# Warsaw - Museum Competition (MOMA)



## Phobos (Sep 14, 2003)

orangy said:


> I'll drink it myself.
> You confuse minimalism with failed attempts at functionalism.
> There's no single mininimalist building in Warsaw - commercial, residential, governmental or any other. (and thats why i asked the question). :lol:


I didn't make any confusion between minimalism and functionalism,or any other style.A cold building can be of any style in my opinion.If in your opinion the cold ones are the minimalistic buildings,than that's you and not me.
And give me the beer man.I want a good polish beer and a vodka too!


----------



## johnz88 (Feb 19, 2005)

Phobos said:


> I didn't make any confusion between minimalism and functionalism,or any other style.A cold building can be of any style in my opinion.If in your opinion the cold ones are the minimalistic buildings,than that's you and not me.
> And give me the beer man.I want a good polish beer and a vodka too!


ya i have to agree with u, i dont really care if its minimalism or functionalism. One can argue that there is no minimalism or whatever but the point is that the buildings still look like shit and it is a fact.


----------



## Varsben (Jan 14, 2005)




----------



## Sbz2ifc (Apr 16, 2006)

^^ I've seen better looking Carrefour hypermarkets. :lol:


----------



## Lucky Luke (Oct 20, 2004)

They couldn't choose a worse project hno: :bash:


----------



## LukDos (Mar 14, 2006)

check those two, that were not even awarded..i think they are way bether then 15 awarded project....
]


















I love the first one so much 

What do u think ???

U can see the second one here : http://www.tamizo.pl/PL/projekty/architektura/43/muzeum_sztuki_nowoczesnej_w_warszawie.html


----------



## sun&sun (Dec 26, 2004)

Vars_ said:


>


Even the Carrefour which is u/c in Istanbul looks better and more like a museum than this one! You guys must be pissed off!! Do you think they decided to build this one because of the costs? The other projects seem to be more complicated and more expensive!


----------



## lpioe (May 6, 2006)

LukDos said:


> check those two, that were not even awarded..i think they are way bether then 15 awarded project....
> 
> 
> 
> ...


Agree with you about the first one. It has a similar architectural style as the winner project but is soooooo much better.


----------



## hellolazyness (Nov 20, 2004)

polska_immortalz said:


> HOW DO YOU LIKE THIS PROJECT???
> 
> http://www.museumcompetition.pl/nagrody.php?lang=eng


Oh my God...what a nightmare


----------



## orangy (Feb 17, 2007)

Phobos said:


> I didn't make any confusion between minimalism and functionalism,or any other style.A cold building can be of any style in my opinion.If in your opinion the cold ones are the minimalistic buildings,than that's you and not me.
> And give me the beer man.I want a good polish beer and a vodka too!

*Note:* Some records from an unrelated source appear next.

-- ==== Sys2Proof/Tests/Slice0.lean ====
section
/-!
SUPPORT. Sys2Proof/Tests/Slice0.lean: the model's own tests. Every expected result is the spec's: the well-formedness of
30_encoding.md rule R110, the words of its map (rule R103), the rows of 95_test_vectors.md section 2 (their ids are named),
and the resets and interrupts of its section 2.7. At the end, for every statement with hypotheses, a state and
operands that meet them.
-/

namespace Sys2Proof.Tests

open Sys2Proof.Machine

/-! ## Well-formedness: each check refuses an ill-formed term -/

theorem test_wf_no_push_sp : (Instr.pushRp .sp).wellFormed = false := by decide
theorem test_wf_no_pop_sp : (Instr.popRp .sp).wellFormed = false := by decide
theorem test_wf_no_ldax_hl : (Instr.ldax .hl).wellFormed = false := by decide
theorem test_wf_no_ldax_sp : (Instr.ldax .sp).wellFormed = false := by decide
theorem test_wf_no_stax_hl : (Instr.stax .hl).wellFormed = false := by decide
theorem test_wf_no_stax_sp : (Instr.stax .sp).wellFormed = false := by decide
theorem test_wf_admits : [Instr.pushRp .hl, .popRp .bc, .ldax .bc, .stax .de, .lxi .sp 0].all Instr.wellFormed = true := by
  decide

/-! ## Decoding: a word for every constructor, bit by bit from the Encoding line of its rule -/

/-- The bytes decode to the instruction, with nothing left over. -/
def decodesTo (bytes : List Byte) (i : Instr) : Bool :=
  match decode bytes with
  | .ok (j, []) => decide (j = i)
  | _ => false

theorem test_decode_arithmetic :
    ([
      ([0b11001110#8, 0b01000010#8], .aci 0x42#8),
      ([0b10001001#8], .adcR .c),
      ([0b10001110#8], .adcM),
      ([0b10000010#8], .addR .d),
      ([0b10000110#8], .addM),
      ([0b11000110#8, 0b01001000#8], .adi 0x48#8),
      ([0b00100111#8], .daa),
      ([0b00111001#8], .dad .sp),
      ([0b00001101#8], .dcrR .c),
      ([0b00110101#8], .dcrM),
      ([0b00011011#8], .dcx .de),
      ([0b00010100#8], .inrR .d),
      ([0b00110100#8], .inrM),
      ([0b00100011#8], .inx .hl),
      ([0b10011101#8], .sbbR .l),
      ([0b10011110#8], .sbbM),
      ([0b11011110#8, 0b00000001#8], .sbi 0x01#8),
      ([0b10010000#8], .subR .b),
      ([0b10010110#8], .subM),
      ([0b11010110#8, 0b00000001#8], .sui 0x01#8)] : List (List Byte × Instr)).all (fun p => decodesTo p.1 p.2) = true := by decide

theorem test_decode_logic :
    ([
      ([0b10100001#8], .anaR .c),
      ([0b10100110#8], .anaM),
      ([0b11100110#8, 0b00001111#8], .ani 0x0F#8),
      ([0b00101111#8], .cma),
      ([0b00111111#8], .cmc),
      ([0b10111011#8], .cmpR .e),
      ([0b10111110#8], .cmpM),
      ([0b11111110#8, 0b01000000#8], .cpi 0x40#8),
      ([0b10110111#8], .oraR .a),
      ([0b10110110#8], .oraM),
      ([0b11110110#8, 0b10000000#8], .ori 0x80#8),
      ([0b00010111#8], .ral),
      ([0b00011111#8], .rar),
      ([0b00000111#8], .rlc),
      ([0b00001111#8], .rrc),
      ([0b00110111#8], .stc),
      ([0b10101010#8], .xraR .d),
      ([0b10101110#8], .xraM),
      ([0b11101110#8, 0b10000001#8], .xri 0x81#8)] : List (List Byte × Instr)).all (fun p => decodesTo p.1 p.2) = true := by decide

theorem test_decode_calls_and_jumps :
    ([
      ([0b11001101#8, 0b01000101#8, 0b00100011#8], .call 0x2345#16),
      ([0b11000100#8, 0b01000101#8, 0b00100011#8], .cnz 0x2345#16),
      ([0b11001100#8, 0b01000101#8, 0b00100011#8], .cz 0x2345#16),
      ([0b11010100#8, 0b01000101#8, 0b00100011#8], .cnc 0x2345#16),
      ([0b11011100#8, 0b01000101#8, 0b00100011#8], .cc 0x2345#16),
      ([0b11100100#8, 0b01000101#8, 0b00100011#8], .cpo 0x2345#16),
      ([0b11101100#8, 0b01000101#8, 0b00100011#8], .cpe 0x2345#16),
      ([0b11110100#8, 0b01000101#8, 0b00100011#8], .cp 0x2345#16),
      ([0b11111100#8, 0b01000101#8, 0b00100011#8], .cm 0x2345#16),
      ([0b11000011#8, 0b01000101#8, 0b00100011#8], .jmp 0x2345#16),
      ([0b11000010#8, 0b01000101#8, 0b00100011#8], .jnz 0x2345#16),
      ([0b11001010#8, 0b01000101#8, 0b00100011#8], .jz 0x2345#16),
      ([0b11010010#8, 0b01000101#8, 0b00100011#8], .jnc 0x2345#16),
      ([0b11011010#8, 0b01000101#8, 0b00100011#8], .jc 0x2345#16),
      ([0b11100010#8, 0b01000101#8, 0b00100011#8], .jpo 0x2345#16),
      ([0b11101010#8, 0b01000101#8, 0b00100011#8], .jpe 0x2345#16),
      ([0b11110010#8, 0b01000101#8, 0b00100011#8], .jp 0x2345#16),
      ([0b11111010#8, 0b01000101#8, 0b00100011#8], .jm 0x2345#16)] : List (List Byte × Instr)).all (fun p => decodesTo p.1 p.2) = true := by decide

theorem test_decode_returns :
    ([
      ([0b11101001#8], .pchl),
      ([0b11001001#8], .ret),
      ([0b11000000#8], .rnz),
      ([0b11001000#8], .rz),
      ([0b11010000#8], .rnc),
      ([0b11011000#8], .rc),
      ([0b11100000#8], .rpo),
      ([0b11101000#8], .rpe),
      ([0b11110000#8], .rp),
      ([0b11111000#8], .rm),
      ([0b11000111#8], .rst 0#3),
      ([0b11111111#8], .rst 7#3)] : List (List Byte × Instr)).all (fun p => decodesTo p.1 p.2) = true := by decide

theorem test_decode_control :
    ([
      ([0b11110011#8], .di),
      ([0b11111011#8], .ei),
      ([0b01110110#8], .hlt),
      ([0b11011011#8, 0b10000100#8], .inPort 0x84#8),
      ([0b00000000#8], .nop),
      ([0b11010011#8, 0b00000001#8], .outPort 0x01#8),
      ([0b00100000#8], .rim),
      ([0b00110000#8], .sim)] : List (List Byte × Instr)).all (fun p => decodesTo p.1 p.2) = true := by decide

theorem test_decode_transfer :
    ([
      ([0b00111010#8, 0b00110100#8, 0b00010010#8], .lda 0x1234#16),
      ([0b00001010#8], .ldax .bc),
      ([0b00101010#8, 0b00110100#8, 0b00010010#8], .lhld 0x1234#16),
      ([0b00110001#8, 0b00110100#8, 0b00010010#8], .lxi .sp 0x1234#16),
      ([0b01100011#8], .movRR .h .e),
      ([0b01110010#8], .movMR .d),
      ([0b01111110#8], .movRM .a),
      ([0b00010110#8, 0b00010110#8], .mviR .d 0x16#8),
      ([0b00110110#8, 0b00111100#8], .mviM 0x3C#8),
      ([0b00100010#8, 0b00110100#8, 0b00010010#8], .shld 0x1234#16),
      ([0b11111001#8], .sphl),
      ([0b00110010#8, 0b00110100#8, 0b00010010#8], .sta 0x1234#16),
      ([0b00010010#8], .stax .de),
      ([0b11101011#8], .xchg)] : List (List Byte × Instr)).all (fun p => decodesTo p.1 p.2) = true := by decide

theorem test_decode_stack :
    ([
      ([0b11100001#8], .popRp .hl),
      ([0b11110001#8], .popPsw),
      ([0b11010101#8], .pushRp .de),
      ([0b11110101#8], .pushPsw),
      ([0b11100011#8], .xthl)] : List (List Byte × Instr)).all (fun p => decodesTo p.1 p.2) = true := by decide

/-- The ten bytes of rule R107, and an instruction cut short. -/
theorem test_decode_refuses :
    (unassignedOpcodes.all fun op => decide (decode [op, 0, 0] = .error (.unassignedOpcode op))) = true ∧
      decode [0xC3#8, 0x00#8] = .error .truncated ∧ decode [] = .error .truncated := by decide

/-- The table's numbering: the first byte is the least significant. -/
theorem test_decodeTableWord :
    decodeTableWord 24 0x12343A = some (.lda 0x1234#16) ∧ decodeTableWord 16 0x10D3 = some (.outPort 0x10#8) ∧
      decodeTableWord 8 0x76 = some .hlt ∧ decodeTableWord 8 0xC3 = some (.jmp 0#16) ∧ decodeTableWord 8 0xED = none := by
  decide

/-! ## One step -/

/-- The outcome is a next state, and the check holds of it. -/
def nextIs (o : Host.Outcome State Fault Refusal) (p : State → Bool) : Bool :=
  match o with
  | .next t => p t
  | _ => false

/-- One step from `s` with the bytes placed at its pc. -/
def stepsTo (bytes : List Byte) (s : State) (p : State → Bool) : Bool := nextIs (step (s.load s.pc bytes)) p

/-- The start of every row of 95_test_vectors.md section 2: pc = 2000H, SP = 3000H, the rest as after reset. -/
def start : State := { State.reset with pc := 0x2000#16, sp := 0x3000#16 }

/-- All registers 00H. -/
def zeroRegs : Regs := { b := 0, c := 0, d := 0, e := 0, h := 0, l := 0, a := 0 }

/-- All flags 0. -/
def noFlags : Flags := { s := false, z := false, ac := false, p := false, cy := false }

/-- All flags 1. -/
def allFlags : Flags := { s := true, z := true, ac := true, p := true, cy := true }

/-! Arithmetic (rows A of the source) -/

/-- Row A1. -/
theorem test_add_r :
    stepsTo [0x82#8] { start with regs := { zeroRegs with a := 0x6C#8, d := 0x2E#8 } } (fun t =>
      decide (t.regs = { zeroRegs with a := 0x9A#8, d := 0x2E#8 }) &&
        decide (t.flags = { noFlags with s := true, ac := true, p := true }) && t.pc == 0x2001#16) = true := by
  decide

/-- Row A6. -/
theorem test_add_m :
    stepsTo [0x86#8]
      { start with
        regs := { zeroRegs with a := 0x12#8, h := 0x20#8, l := 0x50#8 }
        mem := [(0x2050, 0x34#8)] } (fun t =>
      decide (t.regs = { zeroRegs with a := 0x46#8, h := 0x20#8, l := 0x50#8 }) && decide (t.flags = noFlags) &&
        t.pc == 0x2001#16) = true := by
  decide

/-- Row A8. -/
theorem test_adc_r :
    stepsTo [0x89#8]
      { start with
        regs := { zeroRegs with a := 0x3D#8, c := 0x42#8 }
        flags := { noFlags with cy := true } } (fun t =>
      decide (t.regs = { zeroRegs with a := 0x80#8, c := 0x42#8 }) &&
        decide (t.flags = { noFlags with s := true, ac := true }) && t.pc == 0x2001#16) = true := by
  decide

/-- Row A11. -/
theorem test_adc_m :
    stepsTo [0x8E#8]
      { start with
        regs := { zeroRegs with a := 0x0F#8, h := 0x20#8, l := 0x50#8 }
        flags := { noFlags with cy := true }
        mem := [(0x2050, 0xF0#8)] } (fun t =>
      decide (t.regs = { zeroRegs with h := 0x20#8, l := 0x50#8 }) &&
        decide (t.flags = { noFlags with z := true, ac := true, p := true, cy := true }) && t.pc == 0x2001#16) = true := by
  decide

/-- Row A12. -/
theorem test_adi :
    stepsTo [0xC6#8, 0x48#8] { start with regs := { zeroRegs with a := 0x4A#8 } } (fun t =>
      decide (t.regs = { zeroRegs with a := 0x92#8 }) &&
        decide (t.flags = { noFlags with s := true, ac := true }) && t.pc == 0x2002#16) = true := by
  decide

/-- Row A14. -/
theorem test_aci :
    stepsTo [0xCE#8, 0x42#8]
      { start with regs := { zeroRegs with a := 0x14#8 }, flags := { noFlags with cy := true } } (fun t =>
      decide (t.regs = { zeroRegs with a := 0x57#8 }) && decide (t.flags = noFlags) && t.pc == 0x2002#16) = true := by
  decide

/-- Row A19. -/
theorem test_sub_r :
    stepsTo [0x91#8] { start with regs := { zeroRegs with c := 0x01#8 } } (fun t =>
      decide (t.regs = { zeroRegs with a := 0xFF#8, c := 0x01#8 }) &&
        decide (t.flags = { noFlags with s := true, p := true, cy := true }) && t.pc == 0x2001#16) = true := by
  decide

/-- Row A22. -/
theorem test_sub_m :
    stepsTo [0x96#8]
      { start with
        regs := { zeroRegs with a := 0x50#8, h := 0x20#8, l := 0x50#8 }
        mem := [(0x2050, 0x60#8)] } (fun t =>
      decide (t.regs = { zeroRegs with a := 0xF0#8, h := 0x20#8, l := 0x50#8 }) &&
        decide (t.flags = { noFlags with s := true, ac := true, p := true, cy := true }) && t.pc == 0x2001#16) = true := by
  decide

/-- Row A25. -/
theorem test_sbb_r :
    stepsTo [0x98#8]
      { start with regs := { zeroRegs with b := 0xFF#8 }, flags := { noFlags with cy := true } } (fun t =>
      decide (t.regs = { zeroRegs with b := 0xFF#8 }) &&
        decide (t.flags = { noFlags with z := true, p := true, cy := true }) && t.pc == 0x2001#16) = true := by
  decide

/-- Row A28. -/
theorem test_sbb_m :
    stepsTo [0x9E#8]
      { start with
        regs := { zeroRegs with a := 0x37#8, h := 0x20#8, l := 0x50#8 }
        flags := { noFlags with cy := true }
        mem := [(0x2050, 0x25#8)] } (fun t =>
      decide (t.regs = { zeroRegs with a := 0x11#8, h := 0x20#8, l := 0x50#8 }) &&
        decide (t.flags = { noFlags with ac := true, p := true }) && t.pc == 0x2001#16) = true := by
  decide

I didn't make the point about cold buildings, you did. To me, a cold building is one without central heating :lol: and i wouldn't use this term in relation to design.

I'm just saying that in my city there's no building like this one, because 70% of what there is are pseudo-corbusier'ian blocks, 15% is international style and the rest are remains of Polish classicism, pre-war functionalism and some other styles including bit of soc-realism. 

..and be careful with that vodka :lol:


----------



## AMS guy (Jun 27, 2003)

My favourite is this one from Norway.










As some guys already said before, they've chosen the worst possible project. :no:


----------



## ChivDevil (Jan 28, 2007)

This sucks for you guys.hno: Is there a possibility that they will change their minds on the winning design?


----------



## TwItCH (May 2, 2006)

Vars_ said:


>


this is an insult to Carrefour:nuts:


----------



## Blok (Jul 10, 2006)

It's not final design.


----------



## tanzirian (Jul 13, 2005)

Hey, I think the winner cheated! He copied the design of the Wal Mart near my house!

IMO this historic city should have a beautiful building in a traditional style.


----------



## Blok (Jul 10, 2006)

^^ It is traditional style (minimalizm) if by "traditional" you mean old but the city is not very historic...


----------



## LukDos (Mar 14, 2006)

Blok said:


> ^^ It is traditional style (minimalizm) if by "traditional" you mean old but the city is not very historic...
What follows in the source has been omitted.